[[ Records for this task open ]]
-- ==== Sys2Proof/Decode.lean ====
section
/-! DEFINITION. The decoder of rules R90 to R121 of 30_encoding.md as a total function on any bytes, and after
it the encoder written from the same tables. The decoder reads parts 1 to 5 of an instruction; the result
fields and the inline text (parts 6 and 7) are `Tail`, with a decoder and an encoder of their own. -/

namespace Sys2Proof

/-- `SLOT_1OP_0F`: which instruction the version-dependent 1OP slot 0x0F names (R34 of 10_state.md, R113). -/
inductive Slot1Op0F where
  | not
  | call1n
deriving DecidableEq, Repr

/-- The one way the decoder rejects bytes: they end inside the instruction. `head` is how many bytes before
the operands were there, `ops` the operands that were complete; the fetch after them found no byte. -/
structure Truncated where
  head : Nat
  ops : List Operand
deriving DecidableEq, Repr

/-! ### Decoder -/

/-- The operand type codes (R100); 11 is "omitted". -/
def operandType : BitVec 2 → Option OperandType
  | 0b00#2 => some .large
  | 0b01#2 => some .small
  | 0b10#2 => some .var
  | _ => none

/-- The four fields of a type byte, field 0 in bits 7:6 (R101). -/
def typeFields (t : Byte) : List (BitVec 2) :=
  [t.extractLsb' 6 2, t.extractLsb' 4 2, t.extractLsb' 2 2, t.extractLsb' 0 2]

/-- The scan of R101: it stops at the first omitted code and does not look at later fields. -/
def scanTypes : List (BitVec 2) → List OperandType
  | [] => []
  | c :: cs =>
    match operandType c with
    | none => []
    | some ty => ty :: scanTypes cs

/-- The operand types a type byte gives. -/
def typesOf (t : Byte) : List OperandType := scanTypes (typeFields t)

/-- The stream bytes of one operand of a given type (R100); a large constant is big-endian. -/
def takeOperand : OperandType → List Byte → Option (Operand × List Byte)
  | .large, hi :: lo :: bs => some (.large (hi ++ lo), bs)
  | .small, b :: bs => some (.small b, bs)
  | .var, n :: bs => some (.var n, bs)
  | _, _ => none

/-- Operands left to right (R102). Where the bytes end, the error carries the operands before. -/
def takeOperands : List OperandType → List Byte → Except (List Operand) (List Operand × List Byte)
  | [], bs => .ok ([], bs)
  | ty :: tys, bs =>
    match takeOperand ty bs with
    | none => .error []
    | some (op, bs') =>
      match takeOperands tys bs' with
      | .ok (ops, rest) => .ok (op :: ops, rest)
      | .error ops => .error (op :: ops)

/-- The 2OP table (R115). -/
def table2 (slot : Nat) (args : Args2) : Option Instr :=
  match slot with
  | 0x01 => some (.je args)
  | 0x02 => some (.jl args)
  | 0x03 => some (.jg args)
  | 0x04 => some (.decChk args)
  | 0x05 => some (.incChk args)
  | 0x06 => some (.jin args)
  | 0x07 => some (.test args)
  | 0x08 => some (.or args)
  | 0x09 => some (.and args)
  | 0x0A => some (.testAttr args)
  | 0x0B => some (.setAttr args)
  | 0x0C => some (.clearAttr args)
  | 0x0D => some (.store args)
  | 0x0E => some (.insertObj args)
  | 0x0F => some (.loadw args)
  | 0x10 => some (.loadb args)
  | 0x11 => some (.getProp args)
  | 0x12 => some (.getPropAddr args)
  | 0x13 => some (.getNextProp args)
  | 0x14 => some (.add args)
  | 0x15 => some (.sub args)
  | 0x16 => some (.mul args)
  | 0x17 => some (.div args)
  | 0x18 => some (.mod args)
  | 0x19 => some (.call2s args)
  | 0x1A => some (.call2n args)
  | 0x1B => some (.setColour args)
  | _ => none

/-- The 1OP table (R116); slot 0xF is `SLOT_1OP_0F` (R113). -/
def table1 (sl : Slot1Op0F) (slot : Nat) (a : Operand) : Instr :=
  match slot with
  | 0x0 => .jz a
  | 0x1 => .getSibling a
  | 0x2 => .getChild a
  | 0x3 => .getParent a
  | 0x4 => .getPropLen a
  | 0x5 => .inc a
  | 0x6 => .dec a
  | 0x7 => .printAddr a
  | 0x8 => .call1s a
  | 0x9 => .removeObj a
  | 0xA => .printObj a
  | 0xB => .ret a
  | 0xC => .jump a
  | 0xD => .printPaddr a
  | 0xE => .load a
  | _ =>
    match sl with
    | .not => .not a
    | .call1n => .call1n a

/-- The 0OP table (R117); 0xBE is never dispatched here (R92). -/
def table0 (slot : Nat) : Option Instr :=
  match slot with
  | 0x0 => some .rtrue
  | 0x1 => some .rfalse
  | 0x2 => some .print
  | 0x3 => some .printRet
  | 0x4 => some .nop
  | 0x5 => some (.save .short)
  | 0x6 => some (.restore .short)
  | 0x7 => some .restart
  | 0x8 => some .retPopped
  | 0x9 => some .pop
  | 0xA => some .quit
  | 0xB => some .newLine
  | 0xC => some .showStatus
  | _ => none

/-- The VAR table (R118), less the two slots with a second type byte. -/
def tableVar (slot : Nat) (ops : List Operand) : Option Instr :=
  match slot with
  | 0x00 => some (.call ops)
  | 0x01 => some (.storew ops)
  | 0x02 => some (.storeb ops)
  | 0x03 => some (.putProp ops)
  | 0x04 => some (.read ops)
  | 0x05 => some (.printChar ops)
  | 0x06 => some (.printNum ops)
  | 0x07 => some (.random ops)
  | 0x08 => some (.push ops)
  | 0x09 => some (.pull ops)
  | 0x0A => some (.splitWindow ops)
  | 0x0B => some (.setWindow ops)
  | 0x0D => some (.eraseWindow ops)
  | 0x0F => some (.setCursor ops)
  | 0x11 => some (.setTextStyle ops)
  | 0x12 => some (.bufferMode ops)
  | 0x15 => some (.soundEffect ops)
  | 0x16 => some (.readChar ops)
  | 0x19 => some (.callVn ops)
  | 0x1F => some (.checkArgCount ops)
  | _ => none

/-- The two VAR slots that take a second type byte (R99). -/
def tableVar2 (slot : Nat) (ops1 ops2 : List Operand) : Option Instr :=
  match slot with
  | 0x0C => some (.callVs2 ops1 ops2)
  | 0x1A => some (.callVn2 ops1 ops2)
  | _ => none

/-- The EXT table (R119). -/
def tableExt (slot : Nat) (ops : List Operand) : Option Instr :=
  match slot with
  | 0x00 => some (.save (.extended ops))
  | 0x01 => some (.restore (.extended ops))
  | _ => none

/-- One operand of the long form: type bit 1 is a variable (R94). -/
def longArg (isVar : Bool) (b : Byte) : LongArg := if isVar then .var b else .small b

/-- A long-form operand as an operand. -/
def LongArg.operand : LongArg → Operand
  | .small b => .small b
  | .var n => .var n

/-- The operands of a 2OP-table instruction as one list. -/
def Args2.operands : Args2 → List Operand
  | .long a b => [a.operand, b.operand]
  | .typed ops => ops

/-- The long form (R94): bit 6 types the first operand, bit 5 the second. -/
def decodeLong (o : Byte) : List Byte → Except Truncated (Instr × List Byte)
  | [] => .error ⟨1, []⟩
  | [x] => .error ⟨1, [(longArg (o.getLsbD 6) x).operand]⟩
  | x :: y :: rest =>
    let a := longArg (o.getLsbD 6) x
    let b := longArg (o.getLsbD 5) y
    .ok ((table2 (o.toNat % 32) (.long a b)).getD (.unpopulatedSlot (.long (o.setWidth 5) a b)), rest)

/-- The short form with one operand (R95): its type is in bits 5:4. -/
def decodeShort1 (sl : Slot1Op0F) (o : Byte) (bs : List Byte) : Except Truncated (Instr × List Byte) :=
  match operandType (o.extractLsb' 4 2) with
  | none => .error ⟨1, []⟩
  | some ty =>
    match takeOperand ty bs with
    | none => .error ⟨1, []⟩
    | some (a, rest) => .ok (table1 sl (o.toNat % 16) a, rest)

/-- The short form with no operand (R96). -/
def decodeShort0 (o : Byte) (bs : List Byte) : Except Truncated (Instr × List Byte) :=
  .ok ((table0 (o.toNat % 16)).getD (.unpopulatedSlot (.zero (o.setWidth 4))), bs)

/-- One type byte and its operands, after `head` bytes, made into an instruction by `mk`. -/
def decodeTyped (head : Nat) (mk : List Operand → Instr) : List Byte → Except Truncated (Instr × List Byte)
  | [] => .error ⟨head, []⟩
  | t :: bs =>
    match takeOperands (typesOf t) bs with
    | .ok (ops, rest) => .ok (mk ops, rest)
    | .error ops => .error ⟨head + 1, ops⟩

/-- Two type bytes, each scanned on its own, then the operands of the first and of the second (R99). -/
def decodeTyped2 (mk : List Operand → List Operand → Instr) :
    List Byte → Except Truncated (Instr × List Byte)
  | [] => .error ⟨1, []⟩
  | [_] => .error ⟨2, []⟩
  | t1 :: t2 :: bs =>
    match takeOperands (typesOf t1) bs with
    | .error ops => .error ⟨3, ops⟩
    | .ok (ops1, bs') =>
      match takeOperands (typesOf t2) bs' with
      | .error ops => .error ⟨3, ops1 ++ ops⟩
      | .ok (ops2, rest) => .ok (mk ops1 ops2, rest)
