-- ==== Sys2Proof/Machine/Operands.lean ====
section
/-! DEFINITION. Operand fetch and resolution (R100 to R103 of 30_encoding.md), and the common start of every
meaning: the head is consumed, the operands are resolved left to right, the count is checked. -/

namespace Sys2Proof.Machine

/-- One operand fetched and resolved (R100, R102): `PC` passes its bytes, then a variable is read. -/
def fetchOperand : Operand → M Word
  | .large w => do
    advance 2
    return w
  | .small b => do
    advance 1
    return b.setWidth 16
  | .var n => do
    advance 1
    readVar n

/-- The operands left to right, each resolved before the next is fetched (R102). -/
def fetchOperands : List Operand → M (List Word)
  | [] => return []
  | op :: ops => do
    let v ← fetchOperand op
    let vs ← fetchOperands ops
    return v :: vs

/-- The operands of a 2OP-table instruction: one head byte in the long form, two in the variable form. -/
def fetchArgs2 : Args2 → M (List Word)
  | .long a b => do
    advance 1
    fetchOperands [a.operand, b.operand]
  | .typed ops => do
    advance 2
    fetchOperands ops

/-- The bytes ended inside the instruction: what was there is consumed and resolved in order, and the fetch that
finds no byte is the fatal (R91, R102, R355). -/
def runTruncated (t : Truncated) : M Unit := do
  advance t.head
  let _ ← fetchOperands t.ops
  raise (.memRange (← gets (·.pc.toNat)))

/-- The opcode byte of the variable form over the 2OP table (R97); the long form never lacks an operand. -/
def opcodeTyped2 (slot : Nat) : Byte := BitVec.ofNat 8 (0xC0 + slot)

/-- The opcode byte of the variable form over the VAR table (R98). -/
def opcodeVar (slot : Nat) : Byte := BitVec.ofNat 8 (0xE0 + slot)

/-- At least one operand (R103). -/
def need1 (opcode : Byte) (ops : List Word) (body : Word → List Word → M Unit) : M Unit :=
  match ops with
  | a :: more => body a more
  | [] => raise (.missingOperand opcode)

/-- At least two operands (R103). -/
def need2 (opcode : Byte) (ops : List Word) (body : Word → Word → List Word → M Unit) : M Unit :=
  match ops with
  | a :: b :: more => body a b more
  | _ => raise (.missingOperand opcode)

/-- At least three operands (R103). -/
def need3 (opcode : Byte) (ops : List Word) (body : Word → Word → Word → M Unit) : M Unit :=
  match ops with
  | a :: b :: c :: _ => body a b c
  | _ => raise (.missingOperand opcode)

/-- A 2OP-table instruction that uses every operand it is given. -/
def run2More (slot : Nat) (args : Args2) (body : Word → Word → List Word → M Unit) (s : State) : Answer :=
  finish (do need2 (opcodeTyped2 slot) (← fetchArgs2 args) body) s

/-- A 2OP-table instruction; operands beyond the second are resolved and ignored (R103). -/
def run2 (slot : Nat) (args : Args2) (body : Word → Word → M Unit) (s : State) : Answer :=
  run2More slot args (fun a b _ => body a b) s

/-- A 1OP-table instruction (R95). -/
def run1 (a : Operand) (body : Word → M Unit) (s : State) : Answer :=
  finish (do
    advance 1
    body (← fetchOperand a)) s

/-- A 0OP-table instruction (R96). -/
def run0 (body : M Unit) (s : State) : Answer :=
  finish (do
    advance 1
    body) s

/-- A VAR-table instruction with one type byte, on its resolved operands (R98). -/
def runVar (ops : List Operand) (body : List Word → M Unit) (s : State) : Answer :=
  finish (do
    advance 2
    body (← fetchOperands ops)) s

/-- A VAR-table instruction with two type bytes: both are consumed before any operand (R99). -/
def runVar2 (ops1 ops2 : List Operand) (body : List Word → M Unit) (s : State) : Answer :=
  finish (do
    advance 3
    body (← fetchOperands (ops1 ++ ops2))) s

/-- An extended instruction (R93). -/
def runExt (ops : List Operand) (body : List Word → M Unit) (s : State) : Answer :=
  finish (do
    advance 3
    body (← fetchOperands ops)) s

end Sys2Proof.Machine
end

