-- ==== Sys2Proof/Machine/Text.lean ====
section
/-! DEFINITION. The 5-bit text decompressor (R250 to R259 of 45_text.md). -/

namespace Sys2Proof.Machine

/-- A Z-character (R12). -/
abbrev Code := BitVec 5

/-- The three codes of a packed word, the first in bits 14:10 (R251). -/
def codesOf (w : Word) : List Code := [w.extractLsb' 10 5, w.extractLsb' 5 5, w.extractLsb' 0 5]

/-- `ZChars(addr)` (R250): the codes, and the address after the last word. Every word moves on by 2, so
`MEM_SIZE` words leave memory: the case 0 is the fatal that the next read would be. -/
def zcharsFrom : Nat → Nat → M (List Code × Nat)
  | 0, a => raise (.memRange a)
  | more + 1, a => do
    let w ← memWord a
    if w.getLsbD 15 then return (codesOf w, a + 2)
    let (cs, after) ← zcharsFrom more (a + 2)
    return (codesOf w ++ cs, after)

/-- `ZChars(addr)` (R250). -/
def zchars (a : Nat) : M (List Code × Nat) := do
  zcharsFrom ((← gets (·.memSize)) + 1) a

/-- The punctuation and digit table (R257), as ASCII codes. -/
def punctTable : List Word :=
  [0x20, 0x5E, 0x30, 0x31, 0x32, 0x33, 0x34, 0x35, 0x36, 0x37, 0x38, 0x39, 0x2E,
   0x2C, 0x21, 0x3F, 0x5F, 0x23, 0x27, 0x22, 0x2F, 0x5C, 0x2D, 0x3A, 0x28, 0x29]

/-- `PUNCT[n - 6]` (R257). -/
def punct (n : Code) : Word := punctTable.getD (n.toNat - 6) 0#16

/-- `Char(base + n - 6)`: a letter, or for `n < 6` the formula as written (R255, R258). -/
def letter (base : Nat) (n : Code) : Token := .char (BitVec.ofNat 16 (base + n.toNat - 6))

/-- The value of the 10-bit escape (R256). -/
def escape (hi lo : Code) : Word := (hi ++ lo).setWidth 16

/-- The abbreviation a code 1 to 3 and its follower name: `32 * (c - 1) + n` (R254). -/
def abbrevIndex (c n : Code) : Nat := 32 * (c.toNat - 1) + n.toNat

/-- `ZDecode(cs)` (R252 to R259), given how an abbreviation is expanded. -/
def zdecodeWith (expand : Nat → M (List Token)) : List Code → M (List Token)
  | [] => return []
  | c :: cs =>
    if c = 0#5 then do
      let out ← zdecodeWith expand cs
      return .char 0x20#16 :: out
    else if c.toNat ≤ 3 then
      match cs with
      | [] => raise .badText
      | n :: cs' => do
        let sub ← expand (abbrevIndex c n)
        let out ← zdecodeWith expand cs'
        return sub ++ out
    else if c = 4#5 then
      match cs with
      | [] => raise .badText
      | n :: cs' => do
        let out ← zdecodeWith expand cs'
        return letter 0x41 n :: out
    else if c = 5#5 then
      match cs with
      | [] => return []
      | n :: cs' =>
        if n = 5#5 then return []
        else if n = 6#5 then
          match cs' with
          | hi :: lo :: cs'' => do
            let out ← zdecodeWith expand cs''
            return .char (escape hi lo) :: out
          | _ => raise .badText
        else if n = 7#5 then do
          let out ← zdecodeWith expand cs'
          return .newline :: out
        else if 8 ≤ n.toNat then do
          let out ← zdecodeWith expand cs'
          return .char (punct n) :: out
        else raise .badText
    else do
      let out ← zdecodeWith expand cs
      return letter 0x61 c :: out

/-- The codes of abbreviation `idx`: the table entry is a word address (R254). -/
def abbrevCodes (idx : Nat) : M (List Code) := do
  let entry ← memWord (← gets fun s => s.cfg.abbrevTab.toNat + 2 * idx)
  let (cs, _) ← zchars (2 * entry.toNat)
  return cs

/-- How many levels of abbreviations one decode may nest: `ABBREV_DEPTH`, or with that unbounded the number of
abbreviations, beyond which a decode repeats one inside itself and never ends (log entry 5). -/
def State.abbrevLevels (s : State) : Nat := s.params.abbrevDepth.getD 96

/-- A decode nested deeper than allowed (R259): `BadText`, or no result where no limit is set (U19). -/
def tooDeep : M (List Token) := fun s =>
  if s.params.abbrevDepth.isSome then .error (.fatal .badText) s else .error (.noResult .endlessDecode) s

/-- The nested decode of abbreviation `idx`, with so many levels allowed (R254). -/
def expandAbbrev : Nat → Nat → M (List Token)
  | levels, idx => do
    let cs ← abbrevCodes idx
    match levels with
    | 0 => tooDeep
    | more + 1 => zdecodeWith (expandAbbrev more) cs

/-- `ZDecode(cs)` at depth 0. -/
def zdecode (cs : List Code) : M (List Token) := do
  zdecodeWith (expandAbbrev (← gets (·.abbrevLevels))) cs

/-- `DecodeAt(addr)` (R259): the tokens, and the address after the text. -/
def decodeAt (a : Nat) : M (List Token × Nat) := do
  let (cs, after) ← zchars a
  return (← zdecode cs, after)

/-- The digits of a number, most significant first, given a bound on their count. -/
def digits : Nat → Nat → List Token
  | 0, _ => []
  | more + 1, n =>
    (if n / 10 = 0 then [] else digits more (n / 10)) ++ [.char (BitVec.ofNat 16 (0x30 + n % 10))]

/-- `decimal(k)` of a signed word (R267); a word has at most five digits. -/
def decimal (k : Int) : List Token :=
  if k < 0 then .char 0x2D#16 :: digits 5 k.natAbs else digits 5 k.natAbs

end Sys2Proof.Machine
end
[[ Records for this task closed ]]
Work order: Which lines above hold the word "typesOf"? Copy each of them.

Solution to this task:
def typesOf (t : Byte) : List OperandType := scanTypes (typeFields t)
    match takeOperands (typesOf t) bs with
    match takeOperands (typesOf t1) bs with
      match takeOperands (typesOf t2) bs' with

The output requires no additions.